Dear all, I am using CNVkit to analyse exome sequencing data (germline samples) in order to find new copy number variants. For the pipeline analysis I followed all the found suggestions for germline samples and here are the steps:
1) create a reference using all samples
cnvkit.py batch --normal ALL_BAM/*.bam --targets Exome_SureSelect_QXTV7_forCNVkit.bed --fasta hs37d5.fa --access access-5k-mappable.hg19.bed --output-reference reference.cnn
2) batch command using the previously created reference
cnvkit.py batch ALL_BAM/*.bam -r reference.cnn -d results/
3) add ci column
cd results/
for i in *.cnr ; do cnvkit.py segmetrics -s `basename ${i%%.cnr}`.cn{s,r} --ci ; done
4) call command
for i in *segmetrics* ; do cnvkit.py call $i --filter ci -m clonal --center mode -o call_cnvkit/`basename ${i%%segmetrics*}`.call.cns; done
5) cnv_ztest
for i in *.cnr; do cnv_ztest.py $i -t -s call_cnvkit/`basename ${i%%.cnr}..call.cns` -o cnv_ztest/`basename ${i%%.cnr}`.ztest.cnr; done
I am now looking at cnv_ztest results but I am not understanding log2 values reported in the file because they have quite negative values in all samples (like between -21 and -8). Is there something I am missing? Or probably is there an error in my pipeline?
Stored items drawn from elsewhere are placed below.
/-- A step that takes no byte pays the pending one. -/
theorem CandidateReading.stepsOwed_effect (h : CandidateReading prm S head i)
    (hzero : bytesTaken i = 0) (href : ∀ x len, i ≠ .refuse x len) :
    stepsOwed prm (effect prm S i).eng + 1 = stepsOwed prm S := by
  cases h with
  | badRate hseg | badState hseg =>
    have hfaulted : segment prm { S with fault := true } = .faulted :=
      segment_eq_faulted_iff.mpr rfl
    simp only [stepsOwed, effect, hseg, hfaulted]
  | trailer hseg =>
    obtain ⟨hfault, hdone, _⟩ := segment_eq_trailer_iff.mp hseg
    have hidle : segment prm { S with dAppend := 11 } = .idle :=
      segment_eq_idle_iff.mpr ⟨hfault, hdone, rfl⟩
    simp only [stepsOwed, effect, hseg, hidle]
  | start => simp at hzero
  | refuse => exact absurd rfl (href _ _)
  | discard => cases hzero
  | map => simp at hzero

/-- Every step lowers the bound. -/
theorem stepsLeft_advance (hcand : CandidateReading s.params s.eng (headItem s c) i)
    (href : ∀ x len, i ≠ .refuse x len) {c' : Call} (hc' : (advance s c i).call = some c') :
    stepsLeft (advance s c i) c' < stepsLeft s c := by
  obtain rfl := Option.some.inj hc'
  simp only [stepsLeft, advance_params, advance_eng]
  have hbytes := bytesTaken_le_one i
  obtain hzero | hone : bytesTaken i = 0 ∨ bytesTaken i = 1 := by omega
  · have := hcand.stepsOwed_effect hzero href
    omega
  · obtain ⟨item, hhead⟩ | hzero := hcand.head_or_bytesTaken_eq_zero
    · obtain ⟨hlt, _⟩ := headItem_eq_some_iff.mp hhead
      have := stepsOwed_le_one s.params (effect s.params s.eng i).eng
      omega
    · omega

/-- At the bound no step is enabled: no byte is left and none is pending that needs no byte. -/
theorem selectIn_eq_none_of_stepsLeft (h : stepsLeft s c = 0) : selectIn s c = none := by
  obtain ⟨hwindow, howed⟩ : c.window - c.consumed = 0 ∧ stepsOwed s.params s.eng = 0 := by
    unfold stepsLeft at h
    omega
  have hhead : headItem s c = none := if_neg (by omega)
  refine select_eq_none_iff.mpr (.inl (candidate_eq_none_iff.mpr ?_))
  rw [hhead]
  unfold stepsOwed at howed
  cases hseg : segment s.params s.eng <;> simp [hseg, readsAnnotated] at howed ⊢

/-! ## The outcome of a call -/

/-- How a call presented in `s` ends: it returns where no step is selected, or the run is refused at
an inadmissible annotation (R214, R261). -/
inductive CallOutcome (s : State) : Host.Outcome State Fault Refusal → Prop
  | returned {t : State} {c : Call} (hrun : MicroRun s t) (hc : t.call = some c)
      (hsel : selectIn t c = none) : CallOutcome s (.next (returnCall t))
  | refused {t : State} {c : Call} {x : Byte} {len : Nat} (hrun : MicroRun s t)
      (hc : t.call = some c) (hsel : selectIn t c = some (.refuse x len)) :
      CallOutcome s (.refused .inadmissibleLength)
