-- ==== Sys2Proof/Certificates/Slice0/Obligations.lean ====
section
/-! DEFINITION. The statements for the provers. Each says what the spec's numbered rules say of the machine; where a
clause rests on a choice of the model, the docstring names the log entry. -/

open Sys2Proof Sys2Proof.Machine

/-! ## Encoding and the step -/

/-- 30_encoding.md R91, R95, R98, R103, with R99's address byte: a few coded words under T0 stand for their rows.
The layout of the words is the model's (log entry 12). -/
def Obligations.CodedWordsStandForTheirRows : Prop :=
  decode T0 [1, 0, 1, 0, 0x81] = .instr (.rxData 0x81) []
  ∧ decode T0 [1, 0, 1, 1, 0x03] = .instr (.rxEscaped 0x03) []
  ∧ decode T0 [1, 1, 1, 1, 0x02] = .instr (.rxDrop 0x02) []
  ∧ decode T0 [2, 2, 0x1A] = .instr .txEsc []
  ∧ decode T0 [2, 2, 0x1B] = .instr .txData []
  ∧ decode T0 [3, 0x82] = .instr .req16 []
  ∧ decode T0 [4, 0xFF] = .instr .addrBroadcast []
  ∧ decode T0 [5, 0x08] = .instr .getSetShuntConfig []
  ∧ decode T0 [5, 0x7F] = .instr (.cmdUnknown 0x7F) []
  ∧ decode T0 [9, 0, 4] = .instr .pollSTxStart []
  ∧ decode T0 [10, 9, 0x55] = .instr (.i2cIllegal 9 0x55) []
  ∧ decode T0 [11, 0x81] = .instr (.i2cAddrByte 0x40 .read) []

/-- Decode and encode agree, for every instruction and every operand, whatever follows the word. The words are the
model's (log entries 12 and 20); the values in them are 30_encoding.md's. -/
def Obligations.DecodeOfEncodeIsTheInstruction : Prop :=
  ∀ (c : Cfg) (i : Instr) (rest : Bytes), c.Legal → i.wellFormed c = true →
    decode c (encode c i ++ rest) = .instr i rest

/-- The decoder gives no ill-formed instruction, 30_encoding.md R90 and R91 (words: log entry 12). -/
def Obligations.DecodedInstructionIsWellFormed : Prop :=
  ∀ (c : Cfg) (w : Bytes) (i : Instr) (rest : Bytes), decode c w = .instr i rest → i.wellFormed c = true

/-- A step runs the decoded instruction: when the next input's event presents one word and the word decodes to
`i`, the step is `exec i` on the state that took the input; a TICK presents its two halves. Fetch and words are
the model's (log entries 5, 12 and 14). -/
def Obligations.StepRunsTheDecodedInstruction : Prop :=
  ∀ (s : State) (inp : Input) (rest : List Input), s.cfg.Legal → s.script = inp :: rest →
    (∀ (w : Bytes) (i : Instr), fetch (s.accept inp rest) inp.event = .ok [w] →
      decode s.cfg w = .instr i [] → step s = exec i (s.accept inp rest))
    ∧ (inp.event = .tick → step s = execAll [.tickRx, .tickArb] (s.accept inp rest))

/-- 00_scope.md R9, 20_memory.md R80: a step is one operation of the table of R9, run on the state that has
sampled the two input levels and taken the input. The pending inputs are the model's (log entry 5). -/
def Obligations.StepIsOneOperation : Prop :=
  ∀ (s : State) (inp : Input) (rest : List Input), s.cfg.Legal → s.script = inp :: rest →
    step s = match inp.event with
      | .rxByte b => exec (.rxByte b) (s.accept inp rest)
      | .txReady => exec .txReady (s.accept inp rest)
      | .tick => execAll [.tickRx, .tickArb] (s.accept inp rest)
      | .i2cEvent d => exec (.i2cEvent d) (s.accept inp rest)
      | .poll => exec .poll (s.accept inp rest)

/-- 00_scope.md R7: a configuration that breaks one of the constraints (a) to (h) is refused. That the step is
what refuses it is log entry 2; (b) and (e) are derived and decided by the spec (D4). -/
def Obligations.IllegalConfigurationIsRefused : Prop :=
  ∀ s : State,
    ¬ (s.cfg.frameStart ≠ s.cfg.frameEnd ∧ s.cfg.frameStart ≠ s.cfg.esc ∧ s.cfg.frameEnd ≠ s.cfg.esc)
    ∨ ¬ (s.cfg.frameStart ≤ s.cfg.esc ∧ s.cfg.frameEnd ≤ s.cfg.esc)
    ∨ ¬ [s.cfg.hdrReq8, s.cfg.hdrReq16, s.cfg.hdrAck8, s.cfg.hdrNak8, s.cfg.hdrAck16, s.cfg.hdrNak16,
          s.cfg.hdrIrq16].Nodup
    ∨ ¬ [s.cfg.cmdNop, s.cfg.cmdGetNodeId, s.cfg.cmdGetCommStatus, s.cfg.cmdGetIrqPoll, s.cfg.cmdOutput,
          s.cfg.cmdGetVolts, s.cfg.cmdGetCurrent, s.cfg.cmdGetPower, s.cfg.cmdShuntConfig,
          s.cfg.cmdProgramAddress, s.cfg.cmdEnumRequest].Nodup
    ∨ ¬ (5 ≤ s.cfg.cap ∧ s.cfg.cap ≤ 254)
    ∨ s.cfg.defaultAddr = 255
    ∨ ¬ ([s.cfg.irqNone, s.cfg.irqAtBoot, s.cfg.irqEnum].Nodup
          ∧ [s.cfg.errNone, s.cfg.errBadCmd, s.cfg.errBadParam].Nodup)
    ∨ s.cfg.rxTimeoutTicks = 0 →
    step s = .refused .illegalConfiguration

/-! ## Frame Receiver -/

/-- 41_frame_receiver.md R150: RX_BYTE runs exactly the row of the first test that holds; it is total, raises no
fault and produces no output action. -/
def Obligations.ReceivedByteRunsTheFirstMatchingRow : Prop :=
  ∀ (s : State) (b : Byte),
    (exec (.rxByte b) s =
      if s.pktReady = true then exec (.rxDrop b) s
      else if s.rxState = .assembling ∧ s.rxEsc = true then exec (.rxEscaped b) s
      else if b = s.cfg.frameStart then exec .rxStart s
      else if s.rxState ≠ .assembling then exec (.rxIgnore b) s
      else if b = s.cfg.frameEnd then exec .rxEnd s
      else if b = s.cfg.esc then exec .rxEsc s
      else exec (.rxData b) s)
    ∧ ∃ t, exec (.rxByte b) s = .next t ∧ t.trace = s.trace

/-- 41_frame_receiver.md R151 and R153, 30_encoding.md R106: a byte received while a packet is ready, or outside a
frame when it is no start marker, changes nothing. The second clause is the spec's decisions D6 and D7. -/
def Obligations.DroppedAndIgnoredBytesChangeNothing : Prop :=
  ∀ (s : State) (b : Byte),
    (s.pktReady = true → ∀ i ∈ [Instr.rxDrop b, .rxByte b], exec i s = .next s)
    ∧ (s.pktReady = false → b ≠ s.cfg.frameStart → s.rxState = .idle ∨ s.rxState = .finishing →
        ∀ i ∈ [Instr.rxIgnore b, .rxByte b], exec i s = .next s)

/-- 41_frame_receiver.md R152: a start marker begins a frame, in any receive state (the spec's decision D8). -/
def Obligations.StartMarkerBeginsAFrame : Prop :=
  ∀ s : State, s.pktReady = false → ¬ (s.rxState = .assembling ∧ s.rxEsc = true) →
    ∀ i ∈ [Instr.rxStart, .rxByte s.cfg.frameStart],
      exec i s = .next { s with
        rxIdx := 0
        rxEsc := false
        rxTimeout := s.cfg.rxTimeoutTicks
        rxState := .assembling }

/-- 41_frame_receiver.md R154 and R156: the end marker latches the packet; the escape byte sets the escape flag
and stores nothing. -/
def Obligations.EndMarkerAndEscapeByte : Prop :=
  ∀ s : State, s.cfg.Legal → s.pktReady = false → s.rxState = .assembling → s.rxEsc = false →
    (∀ i ∈ [Instr.rxEnd, .rxByte s.cfg.frameEnd],
      exec i s = .next { s with rxState := .finishing, pktReady := true })
    ∧ (∀ i ∈ [Instr.rxEsc, .rxByte s.cfg.esc], exec i s = .next { s with rxEsc := true })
I also had a look at this thread but because I am using germline samples I didn't use the --drop-low-coverage as suggested. Do you have any idea about what is going wrong? Thanks in advance!
Stefania
Hi Stephania,
is it for sure that your targeted enrichment kit was the same for both cases and controls?
Hi German, yes the target enrichment kit is the same for all samples.
Very low negative numbers show homozygous deletions. They are found as very low coverage. Somehow your tumor samples do not have coverage in these regions.
Having many recurrent homozygous deletions is very unlikely. Some genes such as CDKN2A are "famous" for that, but still, I would not expect more than 20% of samples to have it.